An engineering team at the University of California, San Diego has developed a new nanoparticle-based solar power material that eclipses previous designs.

The material is designed to absorb and convert more than 90% of the sunlight it captures, last years longer than current absorber materials and can withstand temperatures exceeding 700 degrees Celsius. Today’s solar absorber material functions at lower temperatures and needs to be overhauled almost every year for high-temperature operations.

“We wanted to create a material that absorbs sunlight that doesn’t let any of it escape. We want the black hole of sunlight,” says Sungho Jin, a professor in the department of Mechanical and Aerospace Engineering at UC San Diego's Jacobs School of Engineering.

The material does this with a “multiscale” surface structure created by using different sized particles, ranging from 10 nanometers to 10 micrometers. This allows it to capture and absorb more sunlight.

The synthesized boride-coated nanoshell material is spray-painted onto a metal substrate for thermal and mechanical testing in the lab, according to a university news release. The material’s ability to absorb sunlight was measured using instruments that take spectral measurements from visible light to infrared.

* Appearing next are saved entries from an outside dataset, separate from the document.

theorem Accepted.exec {s : State} {q : Port} (h : Accepted s q) (hpar : paramsOk s.par = true) {i : Instr}
    (hi : i ∈ opcodeTable.map Prod.snd) : NextInv (exec i s) := by
  have ha := h
  obtain ⟨hl, rfl, hb, hub, hk, hp, hq⟩ := h
  have hkp : kindHasPhase (s.port s.issuer).seq.kind (s.port s.issuer).seq.phase = true := by simp [hk, hp,
      kindHasPhase]
  simp only [opcodeTable, List.map, List.mem_cons, List.not_mem_nil, or_false] at hi
  rcases hi with rfl | rfl | rfl | rfl | rfl | rfl | rfl | rfl <;> simp only [Machine.exec]
  · unfold execEncodeFrame
    split
    · refine .next (Loose.complete (s := { s with encOut := s.payload }) ?_ _)
      exact hl.same rfl rfl rfl rfl rfl rfl rfl
    · exact .next (hl.complete _)
  · unfold execXfer
    split
    · exact .next (hl.complete _)
    · next hr =>
      have hr : s.ready = true := by simpa using hr
      split
      · exact .next (hl.complete _)
      · next hh =>
        have hh : s.holds s.issuer = true := by simpa using hh
        unfold State.xferFor
        rcases startXfer_cases s s.issuer (s.operands s.issuer).frame (s.operands s.issuer).store with ⟨e,
            _, he⟩ | ⟨v, _, _, he⟩ | ⟨v, hv, _, he⟩ <;> rw [he]
        · exact .next ((hl.rcResult _ _).complete _)
        · exact .fault
        · exact .next (hl.started hpar hr hh hv hb hkp (.inl hp) (by simp [hq]))
  · unfold execAcquire
    split
    · next hr =>
      refine .next ?_
      unfold State.acquireFor
      split
      · exact hl.complete _
      · next hh =>
        have hh : s.holds s.issuer = false := by simp [State.reentrant] at hh; exact hh.1
        exact hl.enterWait hr hh hb hkp (.inl hp) (by simp [hq, hp])
    · exact .next (hl.complete _)
  · unfold execTryHandoff
    split
    · next hr => exact .next ((hl.handoff hr).complete _)
    · exact .next (hl.complete _)
  · unfold execRelease
    split
    · next hr => exact .next (hl.release.complete _)
    · exact .next (hl.complete _)
  · unfold execShowFrame
    split
    · next hr => exact .next (ha.beginShow hr)
    · exact .next (hl.complete _)
  · unfold execPlayFrames
    split
    · next hr => exact .next (ha.beginPlay hr)
    · exact .next (hl.complete _)
  · unfold execStopPlayback
    split
    · next hr => exact .next (ha.beginStop hr)
    · exact .next (hl.complete _)

theorem decodeWord_mem {w : Word} {i : Instr} (h : decodeWord w = .ok i) : i ∈ opcodeTable.map Prod.snd :=
    by
  unfold decodeWord at h
  split at h
  · cases h
  · split at h
    · next i' hl =>
      cases h
      have := List.lookup_eq_some_iff.1 hl
      obtain ⟨l1, l2, h1, _⟩ := this
      rw [h1]; simp
    · cases h

theorem issueWord_inv {s : State} (h : s.Inv) (hpar : paramsOk s.par = true) {q : Port} (he : s.portExists
    q = true) (w : Word) :
   NextInv (issueWord q w s) := by
  unfold issueWord
  split
  · exact .next (h.setPort rfl rfl rfl rfl rfl)
  · next hb =>
    have ha := h.accepted he (by simpa using hb) (opcodeField w)
    split
    · next i hd => exact ha.exec hpar (decodeWord_mem hd)
    · exact .next (ha.loose.complete _)

theorem blockReg_ne_cmd (o : Nat) (q : Port) : blockReg o ≠ .cmd q := by
  unfold blockReg; split <;> simp

theorem panelReg_ne_cmd (k : PanelIx) (o : Nat) (q : Port) : panelReg k o ≠ .cmd q := by
  unfold panelReg; split <;> simp

theorem portReg_cmd {q q' : Port} {o : Nat} (h : portReg q o = .cmd q') : q = q' := by
  unfold portReg at h; split at h <;> simp_all

theorem regAt_cmd {nreq off : Nat} (hn : nreq ≤ 32) {q : Port} (h : regAt nreq off = .cmd q) : q.val < nreq
    := by
  unfold regAt at h
  split at h
  · exact absurd h (blockReg_ne_cmd _ _)
  · split at h
    · exact absurd h (panelReg_ne_cmd _ _ _)
    · split at h
      · split at h
        · next hlt =>
          rw [← portReg_cmd h]
          simp only [Fin.val_ofNat]
          rw [Nat.mod_eq_of_lt (by omega)]; exact hlt
        · cases h
      · cases h

theorem registerWrite_inv {s : State} (h : s.Inv) (hpar : paramsOk s.par = true) (off size : Nat) (v :
    Word) :
   NextInv (registerWrite off size v s) := by
  unfold registerWrite
  split
  · split
    · unfold writeEffect
      split
      · next q hq =>
        refine issueWord_inv h hpar ?_ v
        have := regAt_cmd (ports_of_paramsOk hpar).2 hq
        simpa [State.portExists] using this
      · exact .next (writeReg_inv h v _)
    · exact .refused
  · exact .refused

theorem registerRead_inv {s : State} (h : s.Inv) (off size : Nat) : NextInv (registerRead off size s) := by
  have hl : ∀ r, (s.latchTime r).par = s.par ∧ (s.latchTime r).cfg = s.cfg ∧ (s.latchTime r).panel =
      s.panel ∧
    (s.latchTime r).rc = s.rc ∧ (s.latchTime r).tk = s.tk ∧ (s.latchTime r).ports = s.ports ∧ (s.latchTime
        r).mem = s.mem := by
    intro r; cases r <;> exact ⟨rfl, rfl, rfl, rfl, rfl, rfl, rfl⟩
  unfold registerRead
  split
  · split
    · obtain ⟨a, b, c, d, e, f, g⟩ := hl (regAt s.par.nreq off)
      exact .next (h.same a b c d e f (by show Memory.wf (s.latchTime _).mem = true; rw [g]; exact h.memWf))
    · exact .refused
  · split
    · exact .next (h.same rfl rfl rfl rfl rfl rfl h.memWf)
    · exact .refused

/-! ### Datagrams -/

theorem freePort_some {s : State} {q : Port} (h : s.freePort = some q) : s.portExists q = true ∧ (s.port
    q).busy = false := by
  have := List.find?_some h
  simpa using this

theorem log_inv {s : State} (h : s.Inv) (l : List LogEvent) : State.Inv { s with log := l } := h.same rfl
    rfl rfl rfl rfl rfl h.memWf

theorem execShowDatagram_inv {s : State} (h : s.Inv) (p : List Byte) (f : Word) : NextInv (execShowDatagram
    p f s) := by
  unfold execShowDatagram
  split
  · exact .next h
  · next hr =>
    have hr : s.ready = true := by simpa using hr
    split
    · exact .next (log_inv h _)
    · split
      · exact .next (log_inv h _)
      · next store _ _ q hq =>
        obtain ⟨he, hb⟩ := freePort_some hq
        have h' : (s.writeShowArgs q f store).Inv := h.setPort rfl rfl rfl rfl rfl
        exact .next ((h'.accepted he (by simpa [State.writeShowArgs] using hb) _).beginShow hr)

theorem execPlayDatagram_inv {s : State} (h : s.Inv) (p : List Byte) (a b c : Word) : NextInv
    (execPlayDatagram p a b c s) := by
  unfold execPlayDatagram
  split
  · exact .next h
  · next hr =>
    have hr : s.ready = true := by simpa using hr
    split
    · exact .next (log_inv h _)
    · split
      · exact .next (log_inv h _)
      · next store _ _ q hq =>
        obtain ⟨he, hb⟩ := freePort_some hq
        have h' : (s.writePlayArgs q a store b c).Inv := h.setPort rfl rfl rfl rfl rfl
        exact .next ((h'.accepted he (by simpa [State.writePlayArgs] using hb) _).beginPlay hr)

theorem execStopDatagram_inv {s : State} (h : s.Inv) : NextInv (execStopDatagram s) := by
  unfold execStopDatagram
  split
  · exact .next h
  · next hr =>
    have hr : s.ready = true := by simpa using hr
    split
    · exact .next (log_inv h _)
    · next q hq =>
      obtain ⟨he, hb⟩ := freePort_some hq
      exact .next ((State.Inv.accepted h he hb _).beginStop hr)

theorem recognise_form {ts : List (List Byte)} {i : Instr} (h : recognise ts = some i) :
   (∃ p f, i = .showDatagram p f) ∨ (∃ p a b c, i = .playDatagram p a b c) ∨ i = .stopDatagram := by
  unfold recognise at h
  split at h
  · unfold recogniseStop at h; split at h <;> simp_all
  · unfold recogniseShow at h
    split at h
    · obtain ⟨f, _, rfl⟩ := Option.map_eq_some_iff.1 h; exact .inl ⟨_, _, rfl⟩
    · cases h
  · unfold recognisePlay at h
    split at h
    · split at h
      · cases h; exact .inr (.inl ⟨_, _, _, _, rfl⟩)
      · cases h
    · cases h
  · cases h

theorem deliverDatagram_inv {s : State} (h : s.Inv) (d : List Byte) : NextInv (deliverDatagram d s) := by
  unfold deliverDatagram
  split
  · exact .next h
  · split
    · next i hd =>
      unfold decodeDatagram at hd
      split at hd
      · cases hd
      · split at hd
        · next i' hi =>
          cases hd
          rcases recognise_form hi with ⟨p, f, rfl⟩ | ⟨p, a, b, c, rfl⟩ | rfl
          · exact execShowDatagram_inv h _ _
          · exact execPlayDatagram_inv h _ _ _ _
          · exact execStopDatagram_inv h
        · cases hd
    · exact .next (log_inv h _)

/-- A port whose macro-command takes a phase step. -/
structure Running (s : State) (q : Port) : Prop where
  loose : Loose s q
  ready : s.ready = true
  busy : (s.port q).busy = true
  kind : (s.port q).seq.kind ≠ .none
  kindPhase : kindHasPhase (s.port q).seq.kind (s.port q).seq.phase = true
  holds : (s.port q).pastGrant = true → s.holds q = true
  queuedAcq : (s.port q).seq.queued = true → (s.port q).seq.phase = .acq
  waits : (s.port q).blocked = true → waitPhase (s.port q).seq.phase = true

/-- Outside ACQ no ACQUIRE of its own is under way. -/
theorem Running.unqueued {s : State} {q : Port} (h : Running s q) (hp : (s.port q).seq.phase ≠ .acq) :
    (s.port q).seq.queued = false := by
  by_contra hc
  exact hp (h.queuedAcq (by simpa using hc))

/-- In the phases after ACQ it holds the token. -/
theorem Running.holder {s : State} {q : Port} (h : Running s q) (hp : holderPhase (s.port q).seq.phase = true) :
    s.holds q = true :=
  h.holds (by simp [PortState.pastGrant, hp])

theorem State.Inv.running {s : State} (h : s.Inv) {q : Port} (hb : (s.port q).busy = true) (hk : (s.port
    q).seq.kind ≠ .none)
   (hacq : (s.port q).seq.phase = .acq → (s.port q).blocked = false)
   (hx : (s.port q).seq.phase = .xfer → (s.port q).blocked = true → s.rc.state = .idle) : Running s q := by
  have hp := h.port q
  have hr : s.ready = true := by
    by_contra hc
    have := h.quiet.ports (by simpa using hc) q
    simp [hb] at this
  have hne : (s.port q).seq.phase ≠ .none := by
    intro e
    have := hp.kindPhase
    rw [e] at this
    revert this hk
    cases (s.port q).seq.kind <;> simp [kindHasPhase]
  have hw : s.waiting q = false := by
    by_contra hc
    obtain ⟨a, b⟩ := hp.waitHolds (by simpa using hc)
    rcases b with b | b
    · exact hne b
    · simp [hacq b] at a
  have ho : s.rc.state ≠ .idle → s.rc.owner ≠ q := by
    rintro hs rfl
    obtain ⟨a, b⟩ := h.ring.ownerBlocked hs
    rcases b with b | b
    · exact hne b
    · exact hs (hx b a)
  exact ⟨h.loose (hp.busyExists hb) hw ho, hr, hb, hk, hp.kindPhase, hp.phaseHolds,
    hp.queuedAcq, hp.blockedWaits⟩

/-- It goes to another phase. -/
theorem Running.goto {s : State} {q : Port} (h : Running s q) {p : PortState} (hb : p.busy = true) (hk :
    p.seq.kind = (s.port q).seq.kind)
   (hkp : kindHasPhase (s.port q).seq.kind p.seq.phase = true)
   (hh : holderPhase p.seq.phase = true → s.holds q = true) (hacq : p.seq.phase = .acq → p.blocked = false)
   (hq : p.seq.queued = false) (hw : p.blocked = true → waitPhase p.seq.phase = true) : (s.setPort q p).Inv :=
  h.loose.install h.ready hb (hk ▸ h.kind) (hk ▸ hkp) hh hacq hq hw

theorem Running.same {s t : State} {q : Port} (h : Running s q) (hpar : t.par = s.par) (hcfg : t.cfg =
    s.cfg)
   (hpanel : t.panel = s.panel) (hrc : t.rc = s.rc) (htk : t.tk = s.tk) (hports : t.ports = s.ports) (hmem
       : t.mem = s.mem) : Running t q := by
  have hport : t.port q = s.port q := by simp [State.port, hports]
  refine ⟨h.loose.same hpar hcfg hpanel hrc htk hports hmem, by simpa [State.ready, hcfg] using h.ready, ?_, ?_, ?_,
    ?_, ?_, ?_⟩ <;> rw [hport]
  · exact h.busy
  · exact h.kind
  · exact h.kindPhase
  · simpa [State.holds, htk] using h.holds
  · exact h.queuedAcq
  · exact h.waits

theorem Running.setPort {s : State} {q : Port} (h : Running s q) {p : PortState} (hb : p.busy = true) (hk :
    p.seq.kind = (s.port q).seq.kind)
   (hp : p.seq.phase = (s.port q).seq.phase) (hq : p.seq.queued = false)
   (hbl : p.blocked = false) : Running (s.setPort q p) q :=
  ⟨h.loose.setPort p, h.ready, by simpa using hb, by simpa [hk] using h.kind, by simpa [hk, hp] using h.kindPhase,
    by simpa [PortState.pastGrant, hq, hp] using h.holder, by simp [hq], by simp [hbl]⟩

theorem Running.rcResult {s : State} {q : Port} (h : Running s q) (r : Result) (f : Flags) :
   Running (s.setRc { s.rc with result := r, flags := f }) q :=
  ⟨h.loose.rcResult r f, h.ready, h.busy, h.kind, h.kindPhase, h.holds, h.queuedAcq, h.waits⟩

theorem Running.toAcq {s : State} {q : Port} (h : Running s q) (hp : (s.port q).seq.phase = .validate)
   (hkp : kindHasPhase (s.port q).seq.kind .acq = true) : (s.setPhase q .acq).Inv := by
  refine h.goto h.busy rfl hkp (by simp [holderPhase]) (fun _ => ?_) (h.unqueued (by simp [hp])) (by simp [waitPhase])
  by_contra hc
  have := h.waits (by simpa using hc)
  simp [hp, waitPhase] at this
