/-- Of the moves of the token only a grant makes a new holder, and it takes the port out of `TK.WAIT`. -/
theorem TokenMove.newHolder {s t : State} (h : TokenMove s t) {w : Port} (ht : t.holds w = true)
    (hs : s.holds w = false) : s.waiting w = true ∧ t.waiting w = false := by
  rcases h with hsame | ⟨q, -, -, henqueue⟩ | ⟨v, hv, hgrant⟩ | ⟨q, -, hfree⟩ | ⟨-, hfatal⟩
  · simp [holds_of_tk hsame, hs] at ht
  · have hkept : t.holds w = s.holds w := holds_of_tk henqueue w
    simp [hkept, hs] at ht
  · obtain rfl : w = v := by simpa [holds_of_tk hgrant] using ht
    exact ⟨hv, by simp [waiting_of_tk hgrant]⟩
  · simp [holds_of_idle (s := t) (by rw [hfree]; rfl)] at ht
  · simp [holds_of_idle (s := t) (by rw [hfatal])] at ht

/-- Of the moves of the token only a grant and FATAL take a port out of `TK.WAIT`. -/
theorem TokenMove.leavesWait {s t : State} (h : TokenMove s t) {w : Port} (hs : s.waiting w = true)
    (ht : t.waiting w = false) : t.holds w = true ∨ t.cfg.fatal = true := by
  rcases h with hsame | ⟨q, -, -, henqueue⟩ | ⟨v, -, hgrant⟩ | ⟨q, -, hfree⟩ | ⟨hfatal, -⟩
  · simp [waiting_of_tk hsame, hs] at ht
  · simp [waiting_of_tk henqueue, hs] at ht
  · obtain rfl : w = v := by simpa [waiting_of_tk hgrant, hs] using ht
    exact .inl (by simp [holds_of_tk hgrant])
  · have hkept : t.waiting w = s.waiting w := waiting_of_tk hfree w
    simp [hkept, hs] at ht
  · exact .inr hfatal

/-! ### A running transfer keeps its owner (R158) -/

/-- While a transfer runs, a step leaves it and its owner as they are, but for RC's own step. -/
theorem step_sameTransfer {s t : State} (hne : s.rc.state ≠ .idle) (hx : s.nextEvent.act ≠ .ringStep)
    (h : step s = .next t) : SameTransfer s t := by
  have htake := (ringSame_takeEvent s).rc
  exact (SameTransfer.of_rc htake).trans (runAction_sameTransfer hx (by rwa [htake]) (step_runAction h).2)

/-- RC's own step leaves the token alone. -/
theorem step_ring_tk {s t : State} (hx : s.nextEvent.act = .ringStep) (h : step s = .next t) : t.tk = s.tk := by
  have hrun := (step_runAction h).2
  rw [hx] at hrun
  exact (ringStep_unit hrun).tk.trans (ringSame_takeEvent s).tk

/-! ### Runs (R6, R152) -/

theorem grantEnabled_of_waiting {s : State} {q : Port} (hi : s.tk.state = .idle) (hq : s.waiting q = true) :
    s.grantEnabled = true := by
  have hne : s.waiters ≠ [] := List.ne_nil_of_mem ((mem_waiters s q).2 hq)
  simp [State.grantEnabled, hi, hne]

section
variable {σ : Schedule} {r : Nat → State}

theorem IsRun.tokenMove (h : IsRun σ r) (n : Nat) : TokenMove (r n) (r (n + 1)) :=
  TokenMove.congr (s' := (r n).taking (σ n)) rfl (runAction_tokenMove (h.next n))

/-- As long as the token stays idle and the machine does not become fatal, a waiter goes on waiting. -/
theorem IsRun.keeps_waiting (h : IsRun σ r) {n m : Nat} {q : Port} (hq : (r n).waiting q = true) (hnm : n ≤ m)
    (hno : ∀ k, n ≤ k → (r k).tk.state = .idle ∧ (r k).cfg.fatal = false) : (r m).waiting q = true := by
  induction m, hnm using Nat.le_induction with
  | base => exact hq
  | succ m hnm ih =>
    obtain ⟨hidle, hfatal⟩ := hno (m + 1) (by omega)
    by_contra hleft
    rcases (h.tokenMove m).leavesWait ih (by simpa using hleft) with hholds | hfatal'
    · simp [holds_of_idle hidle] at hholds
    · simp [hfatal] at hfatal'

The goal of this research was to develop a sun-trapping material to replace the kind being used in current concentrating solar power (CSP) electric generating plants. In most CSP systems, more than 100,000 reflective mirrors are used to aim sunlight at a tower that has been coated with light-absorbing black paint material, which is designed to minimize the loss of light and maximize light absorption.

The 3-year effort was funded by the U.S. Department of Energy’s SunShot program, which challenged UC San Diego research teams to develop a material with a longer lifecycle and higher operating temperature for “enhanced energy conversion efficiency,” according to the news release. The research team was made up of graduate students in materials science and engineering.